É sabido que os relacionamentos familiares saudáveis ​​lançam as bases para um funcionamento social, interpessoal e psicológico positivo mais tarde na vida. O funcionamento familiar positivo refere-se a uma melhor qualidade do relacionamento interpessoal, autoconceito e saúde psicológica em adultos com um desenvolvimento típico. O funcionamento saudável da família também pode servir como factor de proteção para as famílias e os diferentes elementos que enfrentam uma variedade de desafios e stressores ao longo da vida.


Vários modelos foram propostos para explicar tanto o normal quanto as variações problemáticas nos padrões de interação familiar. E por norma esses modelos frequentemente incluem variáveis como papéis familiares, comunicação, cordialidade e estabelecimento de laços. Um conjunto cada vez maior de investigadores e clínicos referem que as famílias de crianças com PEA apresentam stressores, incluindo aumento do Índice de Stress Parental, taxas mais altas de divórcio e menor bem-estar da família. Ou seja, é comum verificarmos nas famílias com filhos do espectro do autismo a probabilidade de haver nos próprios pais alguma perturbação psiquiátrica ou uma maior predisposição para o desenvolvimento de alguma perturbação. Para além disso, há todo um conjunto de episódios ao longo do desenvolvimento que vai levando a um maior desgaste na família e com isso ao desenvolvimento de mal estar psicológico e uma pior qualidade de vida, individual e no grupo famílias.

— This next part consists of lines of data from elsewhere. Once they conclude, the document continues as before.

theorem witness_CombinedWords : start.ring = false ∧ start.link = false := ⟨rfl, rfl⟩

theorem witness_InOutTransfersTrapInRestrictMode : Instr.isIot .lrm = true ∧ restricted.rm = true := ⟨rfl, rfl⟩

theorem witness_InOutTransfersLeaveTheProcessor :
    Instr.isIot .rsm = true ∧ (∃ t, exec .rsm start = .next t) ∧ Instr.rsm ≠ .erg ∧ Instr.rsm ≠ .lrg
      ∧ ∃ t, exec .rsm restricted = .next t :=
  ⟨rfl, ⟨_, rfl⟩, by decide, by decide, _, rfl⟩

/-- Normal mode: the one hypothesis of every statement of an in-out transfer's effect. -/
theorem witness_normal_mode : start.rm = false := rfl

/-- A read of two words into 2000 and 2001 of the memory named `m`, physical memory 0, that may still be running. -/
def running (m : MemNo) : State :=
  { start with
    names := #v[m, 1, 2, 3]
    drum := { start.drum with
      memory := m, coreAddress := 0o2000, wordCount := 2, go := true, rewrites := true, windows := [⟨0, 0o2000, 2⟩] } }

/-- The same transfer with every memory since named `n`. -/
def allNamed (m n : MemNo) : State := { running m with names := #v[n, n, n, n] }

theorem allNamed_nameOf (m n p : MemNo) : (allNamed m n).nameOf p = n := by
  have : p = 0#2 ∨ p = 1#2 ∨ p = 2#2 ∨ p = 3#2 := by
    revert p
    decide
  rcases this with rfl | rfl | rfl | rfl <;> rfl

/-- With the transfer running, the memory to which RNM alone gives its name joins its window, at its last word and not beyond. -/
theorem witness_MemoryNames (xx : BitVec 6) :
    let s := allNamed (Config.rnmXY xx).2 ((Config.rnmXY xx).2 + 1#2)
    s.rm = false ∧ s.drum.go = true ∧ s.drum.rewrites = true
      ∧ ∃ t, exec (.rnm xx) s = .next t ∧ (∀ q, t.nameOf q = s.drum.memory ↔ q = (Config.rnmXY xx).1)
        ∧ t.inDoubt (Config.rnmXY xx).1 0o2001 = true
        ∧ ((Config.rnmXY xx).1 ≠ 0 → t.inDoubt (Config.rnmXY xx).1 0o2002 = false) := by
  have hn : ∀ q, State.nameOf ((allNamed (Config.rnmXY xx).2 ((Config.rnmXY xx).2 + 1#2)).rename
      ((allNamed (Config.rnmXY xx).2 ((Config.rnmXY xx).2 + 1#2)).names.set (Config.rnmXY xx).1.toFin (Config.rnmXY xx).2)) q
        = (Config.rnmXY xx).2 ↔ q = (Config.rnmXY xx).1 := by
    intro q
    rw [State.nameOf_rename_set, allNamed_nameOf]
    generalize (Config.rnmXY xx).2 = y
    have : y + 1#2 ≠ y := by
      revert y
      decide
    by_cases h : q = (Config.rnmXY xx).1 <;> simp [h, this]
  refine ⟨rfl, rfl, rfl, _, execRnm_normal rfl xx, hn, (State.inDoubt_rename_iff ..).2
    (.inr ⟨rfl, rfl, hn, show 0o2000 ≤ 0o2001 ∧ 0o2001 < 0o2000 + 2 by decide⟩), fun h => ?_⟩
  rw [← Bool.not_eq_true, State.inDoubt_rename_iff]
  rintro (h' | ⟨-, -, -, -, h'⟩)
  · obtain ⟨w, hw, hc⟩ := List.any_eq_true.1 h'
    obtain rfl : w = ⟨0, 0o2000, 2⟩ := by simpa [allNamed, running] using hw
    exact h ((Window.covers_iff ..).1 hc).1
  · exact absurd h' (show ¬0o2002 < 0o2000 + 2 by decide)

/-- A name left borne by several memories, or by none, brings no memory under the window. -/
theorem test_rename_ambiguous :
    (State.rename #v[0, 0, 2, 3] (running 0)).drum.windows = [⟨0, 0o2000, 2⟩]
      ∧ (State.rename #v[1, 1, 2, 3] (running 0)).drum.windows = [⟨0, 0o2000, 2⟩] := by decide

/-- R53, D23: with the name DCL gave borne twice, or by no memory, a step is refused if the transfer still runs, which a
constant without a body decides, and is run otherwise. -/
theorem witness_DrumUnaddressable (names : Vector MemNo 4) (h : names ∈ [#v[0, 2, 2, 3], #v[0, 1, 3, 3]])
    (hb : Config.drumBusy 0 = true ∨ Config.drumBusy 0 = false) :
    let s := { running 2 with names := names, pc := 0o100, mem := [(0o100, 0o740400#18)] }
    s.NoBreak ∧ ((s.DrumUnaddressable ∧ step s = .refused .memoryName)
      ∨ (¬s.DrumUnaddressable ∧ ∃ t, step s = .next t ∧ t.ac = 1)) := by
  intro s
  have hr : s.resolve 2 = none := by
    simp only [List.mem_cons, List.not_mem_nil, or_false] at h
    rcases h with h | h <;> exact (State.resolve_congr (s := { start with names := names }) rfl 2).trans (by rw [h]; decide)
  have hm : s.resolve 0 = some 0 := by
    simp only [List.mem_cons, List.not_mem_nil, or_false] at h
    rcases h with h | h <;> exact (State.resolve_congr (s := { start with names := names }) rfl 0).trans (by rw [h]; decide)
  refine ⟨⟨rfl, rfl, rfl⟩, ?_⟩
  rcases hb with hb | hb
  · have hd : s.DrumUnaddressable := s.drumUnaddressable_iff.2 ⟨s.transferRunning_iff.2 ⟨rfl, hb⟩, hr⟩
    exact .inl ⟨hd, drumAccess_refused hd _⟩
  · have hd : ¬s.DrumUnaddressable := fun hd => Bool.noConfusion (hb.symm.trans hd.2.1)
    have hs : step s = runWord 0o740400 { s with ma := s.pc, mb := 0o740400, turns := s.turns + 1 } :=
      (drumAccess_made hd _).trans (memRead_made rfl hm _ _ rfl)
    exact .inr ⟨hd, _, hs, rfl⟩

No entanto, esta ideia de que estas características mais comuns de serem encontradas em famílias com filhos do espectro do autismo apresentam sempre resultados positivos não é sempre verdade. Ou seja nas famílias com filhos do espectro do autismo é comum observarmos níveis mais elevados de ansiedade e depressão e indicadores de disfuncionalidade. Para além disso é importante poder compreender que nos grupos familiares em que há filhos com Perturbação do Espectro do Autismo (PEA), a probabilidade de um dos pais ter a mesma condição ou outra condição psiquiátrica é maior. E dentro do grupo familiar é comum verificar-se que na mulher os resultados ao nível da saúde mental parecem ter piores resultados. Por exemplo, um número significativo das mulheres autistas que são mães tem maior probabilidade de mal estar psicológico, em parte porque cerca de 40% destas apresentam uma depressão pós- parto, comparativamente a 25% das mães neurotipicas. A percepção de suporte social é também menor nas mães autistas. Sendo que há uma percentagem maior destas que refere que os médicos lhe conferem menor credibilidade às suas queixas quando comparado com mães neurotipicas. Além disso, apenas uma percentagem menor de mães sente que pode contar com ajuda do parceiro. Ou seja, há todo um conjunto de razões para que se possa pensar na existência de diferenças. Ainda assim, é importante atender à situação que nos é apresentada e fazer uma avaliação compreensiva. Olhando para as forças e fraquezas não pela perspectiva do que acreditamos ser verdade, sendo do especto do autismo ou não. Mas antes podermos compreender a funcionalidade de cada uma dessas formas diferentes das famílias poderem fazer as coisas e não deixarem de o ser - famílias.